The link between error bars and statistical significance
By Dr. Harvey Motulsky
When you view data in a publication or presentation, you may be tempted to draw conclusions about the statistical significance of differences between group means by looking at whether the error bars overlap. Let's look at two contrasting examples.
What can you conclude when standard error bars do not overlap?
When standard error (SE) bars do not overlap, you cannot be sure that the difference between two means is statistically significant. Even though the error bars do not overlap in experiment 1, the difference is not statistically significant (P=0.09 by unpaired t test). This is also true when you compare proportions with a chi-square test.
What can you conclude when standard error bars do overlap?
No surprises here. When SE bars overlap, (as in experiment 2) you can be sure the difference between the two means is not statistically significant (P>0.05).
What if you are comparing more than two groups?
Post tests following one-way ANOVA account for multiple comparisons, so they yield higher P values than t tests comparing just two groups. So the same rules apply. If two SE error bars overlap, you can be sure that a post test comparing those two groups will find no statistical significance. However if two SE error bars do not overlap, you can't tell whether a post test will, or will not, find a statistically significant difference.
What if the error bars do not represent the SEM?

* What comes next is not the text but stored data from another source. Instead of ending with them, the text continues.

theorem showVcoRange_evt (a : Nat) (bad : Bool) (s : State) : (showVcoRange a bad s).reg (Reg.APLL_EVT a) =
    s.reg (Reg.APLL_EVT a) + (if bad && !s.flag (F.APLL_STATUS_VCO_RANGE a) then 1 else 0) := by
  have hset : (s.setFlag (F.APLL_STATUS_VCO_RANGE a) bad).reg (Reg.APLL_EVT a) = s.reg (Reg.APLL_EVT a) :=
    State.reg_setFlag_ne _ _ _ Reg.indexed_ne
  unfold showVcoRange
  split
  · rw [State.reg_bump, hset]
  · rw [hset]
    exact (BitVec.add_zero _).symm

/-- The frequency that the check expects, in units of 2⁻⁹⁶ Hz. -/
theorem dcoTarget_hz (s : State) (a : Nat) : s.dcoTarget a * 25000000 =
    pfdUnits (s.apll a).pfd * (s.apll a).nom * 25000000 * (2 ^ 48 + (if s.apllSteered a then (s.port a).cur else 0)) := by
  unfold State.dcoTarget State.vcoNom State.apllY
  push_cast
  ring

/-! ### The DCO (R178) -/

/-- The farthest that the DCO of APLL `a` moves in `ps`. -/
def State.dcoLimit (s : State) (a ps : Nat) : Nat :=
  (s.apll a).searched * 2 ^ 48 * max 1 (s.fld ⟨Reg.APLL_SLOPE a, 0, 16⟩) * ps / 10 ^ 18

theorem dcoStep_dco {a : Nat} {s : State} (h : 3 ≤ s.apllState a) (ps : Nat) : ((dcoStep a ps s).apll a).dco =
    (s.apll a).dco + max (-(s.dcoLimit a ps : Int)) (min (s.dcoLimit a ps) (s.dcoTarget a - (s.apll a).dco)) := by
  rw [dcoStep, if_neg (by omega)]
  exact congrArg ApllPart.dco (State.apll_setApll ..)

/-- A step of at most `lim` toward a target does not pass it. -/
theorem clamp_toward {lim : Int} (hl : 0 ≤ lim) (x target : Int) :
    (x ≤ target → x ≤ x + max (-lim) (min lim (target - x)) ∧ x + max (-lim) (min lim (target - x)) ≤ target) ∧
    (target ≤ x → target ≤ x + max (-lim) (min lim (target - x)) ∧ x + max (-lim) (min lim (target - x)) ≤ x) := by omega

theorem dcoStep_moves {a : Nat} {s : State} (h : 3 ≤ s.apllState a) (ps : Nat) :
    (((dcoStep a ps s).apll a).dco - (s.apll a).dco).natAbs ≤ s.dcoLimit a ps := by
  rw [dcoStep_dco h, add_sub_cancel_left]
  exact Int.ofNat_le.mp (natAbs_clamp_le (Int.natCast_nonneg _) _)

/-! ### The commands -/

section
variable {a : Fin 4} {s : State} (hon : s.blockOn 6 = true)
include hon

theorem exec_apllFreqWrite (v : Nat) : exec (.apllFreqWrite a v) s = .next (settle (landApllFreq a.val v s)) :=
  congrArg fin (whenOn_of_blockOn hon _)

theorem exec_apllCfgWrite (v : Word) : exec (.apllCfgWrite a v) s = .next (settle (landApllCfg a.val v s)) :=
  congrArg fin (whenOn_of_blockOn hon _)

theorem exec_apllCommit : exec (.apllCommit a) s = .next (settle (apllCommit a.val s)) := congrArg fin (whenOn_of_blockOn hon _)

theorem exec_apllRelock : exec (.apllRelock a) s = .next (settle (apllRelock a.val s)) := congrArg fin (whenOn_of_blockOn hon _)

end

theorem exec_apllSlewDone {a : Fin 4} {s : State} (h : s.apllState a.val = 4) (hd : (s.apll a.val).dco = s.dcoTarget a.val) :
    exec (.apllSlewDone a) s = .next (settle (s.setFld (F.APLL_STATUS_STATE a.val) 3)) :=
  congrArg fin (if_pos (by simp [h, hd]))

@[simp] theorem settle_apllState (s : State) (a : Nat) : (settle s).apllState a = s.apllState a := settle_fld ..

@[simp] theorem settle_apll (s : State) (a : Nat) : (settle s).apll a = s.apll a := by
  unfold State.apll
  rw [settle_syn]

end Sys2Proof.Machine

namespace Sys2Proof

open Machine

/-- Settles O28: each write and command by the state and the registers that it leaves, and the DCO by its clamped step. -/
theorem apllCommands : Obligations.ApllCommands := by
  unfold Obligations.ApllCommands
  refine ⟨fun a v s hon => ⟨fun h0 => ?fixed, fun ha hq => ?illegal, fun ha hq => ?legal⟩, fun a v s hon ha => ⟨fun hv => ?off, fun hv h => ?wake⟩,
    fun a s hon => ⟨fun hr => ?refused, fun hr => ?pends, fun h0 hr => ?inL0, fun ha h => ?relock, fun ha h => ?stopped⟩,
    fun a s => ⟨fun h hal hg hlow => ?search, fun h hd => ⟨_, exec_apllSlewDone h hd, settle_sameBut _⟩, fun hz h => ?vco, fun ps h => ?dco⟩⟩
  case fixed =>
    refine ⟨_, exec_apllFreqWrite hon v, ?_⟩
    rw [landApllFreq, if_pos h0]
    exact settle_sameBut s
  case illegal =>
    refine ⟨_, exec_apllFreqWrite hon v, ?_⟩
    rw [landApllFreq_illegal ha hq]
    exact settle_sameBut _
  case legal =>
    refine ⟨_, exec_apllFreqWrite hon v, ?_, fun h => ?_, fun h => ?_⟩
    · rw [quant_settle]
      exact landApllFreq_freq ha hq a.isLt
    · rw [settle_flag, settle_apllState]
      exact landApllFreq_pends ha hq h
    · rw [settle_apllState, settle_apll]
      exact landApllFreq_moves ha hq a.isLt h
  case off =>
    refine ⟨_, exec_apllCfgWrite hon v, ?_⟩
    rw [settle_reg, settle_apllState, landApllCfg_off ha hv, apllOff_cfg ha a.isLt, State.reg_setReg]
    exact ⟨rfl, apllOff_state ha a.isLt _⟩
  case wake =>
    refine ⟨_, exec_apllCfgWrite hon v, ?_, (settle_apllState ..).trans (landApllCfg_wake_state ha a.isLt hv h)⟩
    rw [settle_reg, landApllCfg_wake ha hv h, apllWake_cfg a.isLt, State.reg_setReg]
  case refused =>
    refine ⟨_, exec_apllCommit hon, ?_⟩
    rw [apllCommit, if_pos hr]
    exact settle_sameBut _
  case pends =>
    refine ⟨_, exec_apllCommit hon, ?_⟩
    rw [apllCommit, if_neg (Bool.eq_false_iff.mp hr)]
    exact settle_sameBut _
  case inL0 =>
    refine ⟨_, exec_apllRelock hon, ?_⟩
    rw [apllRelock, if_pos (by simp [h0, hr])]
    exact settle_sameBut _
  case relock =>
    refine ⟨_, exec_apllRelock hon, ?_⟩
    rw [apllRelock_runs ha h, settle_apllState]
    exact apllWaitLow_state a.isLt s
  case stopped =>
    refine ⟨_, exec_apllRelock hon, ?_⟩
    rw [apllRelock_off ha h]
    exact settle_sameBut s
  case search =>
    refine ⟨_, exec_bandSearchStart h hal hg hlow, ?_⟩
    rw [settle_apllState, settle_flag, settle_apll]
    exact bandSearch_shows a.val s
  case vco =>
    intro want bad
    have hbad : bad = s.vcoOff a.val hz := by
      unfold State.vcoOff
      rw [dcoTarget_hz]
    refine ⟨_, exec_vcoRangeCheck h, ?_⟩
    rw [settle_flag, settle_reg, hbad]
    exact ⟨showVcoRange_flag .., showVcoRange_evt ..⟩
  case dco =>
    intro x y
    have hy : y = x + max (-(s.dcoLimit a.val ps : Int)) (min (s.dcoLimit a.val ps) (s.dcoTarget a.val - x)) := dcoStep_dco h ps
    obtain ⟨hup, hdown⟩ := clamp_toward (Int.natCast_nonneg (s.dcoLimit a.val ps)) x (s.dcoTarget a.val)
    refine ⟨by rwa [hy], by rwa [hy], ?_⟩
    calc (y - x).natAbs * 10 ^ 18 ≤ s.dcoLimit a.val ps * 10 ^ 18 := Nat.mul_le_mul_right _ (dcoStep_moves h ps)
      _ ≤ _ := Nat.div_mul_le_self _ _

end Sys2Proof
end

section
/-! The GNSS receiver outside its epochs (R205–R212, R217, R220): what its front end stores and captures, its states and channels as registers,
the check of GSCLK, and the updates and searches of its channels. -/

namespace Sys2Proof.Machine

/-! ### The next state of a command of the receiver -/

@[simp] theorem settle_rxState (s : State) : (settle s).rxState = s.rxState := settle_fld ..

@[simp] theorem settle_gch (s : State) (c : Nat) : (settle s).gch c = s.gch c := settle_fld ..

/-- After a command that updates registers and the receiver's own part, only the registers that it updated differ beside that part. -/
theorem State.within.onlyRegs_gnss {t s : State} {B l : List Nat} (h : t.within s B [.gnss]) (hr : ∀ a, a ∉ l → t.reg a = s.reg a) :
    (settle t).onlyRegs { s with gnss := (settle t).gnss } l := by
  have hparts : t.sameBut { { s with gnss := t.gnss } with regs := t.regs } := by
    unfold State.sameBut
    exact congrArg (fun u : State => { u with gnss := t.gnss, regs := t.regs, out := s.out, irq := s.irq }) h.parts
  rw [settle_gnss]
  exact settle_onlyRegs hr hparts

/-! ### The front end (R205, R206) -/

theorem landGfeCtrl_eq (v : Word) (s : State) :
    landGfeCtrl v s = (s.setReg Reg.GFE_CTRL (v &&& 0x1f)).setGnss
      { s.gnss with gfe := if v.getLsbD 0 && !s.flag F.GFE_CTRL_EN then v.toNat / 2 % 16 else s.gnss.gfe } := by
  unfold landGfeCtrl
  extract_lets rise s1
  by_cases h : rise = true
  · rw [if_pos h, if_pos h]
    rfl
  · rw [if_neg h, if_neg h]
    rfl

theorem State.gfeDiv_eq (s : State) :
    s.gfeDiv = if s.inReset = true ∨ 3 ≤ s.rung ∨ s.flag F.GFE_CTRL_EN = false then none
      else some (if s.gnss.gfe % 4 = 0 then 1 else if s.gnss.gfe % 4 = 1 then 2 else 5) := by
  have hlow : (s.inReset || 3 ≤ s.rung || !s.flag F.GFE_CTRL_EN) = true ↔ s.inReset = true ∨ 3 ≤ s.rung ∨ s.flag F.GFE_CTRL_EN = false := by
    simp [or_assoc]
  unfold State.gfeDiv
  by_cases h : s.inReset = true ∨ 3 ≤ s.rung ∨ s.flag F.GFE_CTRL_EN = false
  · rw [if_pos (hlow.mpr h), if_pos h]
  · rw [if_neg (mt hlow.mp h), if_neg h]
    split
    case h_1 h0 => rw [h0, if_pos rfl]
    case h_2 h1 => rw [h1, if_neg (by decide), if_pos rfl]
    case h_3 h0 h1 => rw [if_neg h0, if_neg h1]

theorem State.capture_unselected (s : State) (i q : Nat) : s.capture (s.gnss.gfe.testBit 2) i q = none := if_pos rfl

theorem State.capture_selected (s : State) (i q : Nat) : s.capture (!s.gnss.gfe.testBit 2) i q =
    some (sampleLevel (s.gnss.gfe.testBit 3) i, sampleLevel (s.gnss.gfe.testBit 3) q) := if_neg (Bool.not_ne_self _)

/-! ### The receiver's state (R212, R220) -/

theorem rxTo_rxState {st : Nat} (h : st < 8) (s : State) : (rxTo st s).rxState = st := by
  unfold rxTo
  split
  case isTrue hs => exact hs
  case isFalse =>
    exact (State.fld_setRv_ne _ _ _ (by decide)).trans ((State.fld_setFld _ _ _ (by decide)).trans (Nat.mod_eq_of_lt h))

/-- GNSS_EVT counts a change of state, and no other. -/
theorem rxTo_evt (st : Nat) (s : State) : (rxTo st s).reg Reg.GNSS_EVT = s.reg Reg.GNSS_EVT + if s.rxState = st then 0 else 1 := by
  unfold rxTo
  split
  · exact (BitVec.add_zero _).symm
  · rw [State.reg_bump, State.reg_setFld_ne _ _ _ (by decide)]

theorem rxTo_reg (st : Nat) (s : State) {a : Nat} (hs : a ≠ Reg.RX_STATUS) (he : a ≠ Reg.GNSS_EVT) : (rxTo st s).reg a = s.reg a := by
  unfold rxTo
  split
  · rfl
  · rw [State.reg_bump_ne _ he, State.reg_setFld_ne _ _ _ hs]

theorem toAcquire_of_ne {s : State} (h : s.rxState ≠ 1) :
    toAcquire s = ((s.setGnss { s.gnss with acqFrom := s.tiu.count }).setFld F.RX_STATUS_STATE 1).bump Reg.GNSS_EVT := if_neg h

/-! ### The channels (R220) -/

/-- The other registers of the receiver lie below the channels' own. -/
theorem Reg.ne_gnssChStatus {a c : Nat} (h : a < 0x70100 := by decide) : a ≠ Reg.GNSS_CH_STATUS c := by
  simp only [Reg.GNSS_CH_STATUS]
  omega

Error bars that represent the 95% confidence interval (CI) of a mean are wider than SE error bars -- about twice as wide with large sample sizes and even wider with small sample sizes. If 95% CI error bars do not overlap, you can be sure the difference is statistically significant (P < 0.05). However, the converse is not true -- you may or may not have statistical significance when the 95% confidence intervals overlap.
Some graphs and tables show the mean with the standard deviation (SD) rather than the SEM. The SD quantifies variability, but does not account for sample size. To assess statistical significance, you must take into account sample size as well as variability. Therefore, observing whether SD error bars overlap or not tells you nothing about whether the difference is, or is not, statistically significant.
What if the groups were matched and analyzed with a paired t test?
All the comments above assume you are performing an unpaired t test. When you analyze matched data with a paired t test, it doesn't matter how much scatter each group has -- what matters is the consistency of the changes or differences. Whether or not the error bars for each group overlap tells you nothing about the P value of a paired t test.
What if the error bars represent the confidence interval of the difference between means?
This figure depicts two experiments, A and B. In each experiment, control and treatment measurements were obtained. The graph shows the difference between control and treatment for each experiment. A positive number denotes an increase; a negative number denotes a decrease. The error bars show 95% confidence intervals for those differences. (Note that we are not comparing experiment A with experiment B, but rather are asking whether each experiment shows convincing evidence that the treatment has an effect.)
In experiment A, the 95% confidence interval for the difference between the two means does not include zero. Therefore you can conclude that the P value for the comparison must be less than 0.05 and that the difference must be statistically significant (using the traditional 0.05 cutoff). The 95% confidence interval in experiment B includes zero, so the P value must be greater than 0.05, and you can conclude that the difference is not statistically significant.
This rule works for both paired and unpaired t tests. Note that the confidence interval for the difference between the two means is computed very differently for the two tests.
The link between error bars and statistical significance is weaker than many wish to believe. But it is worth remembering that if two SE error bars overlap you can conclude that the difference is not statistically significant, but that the converse is not true.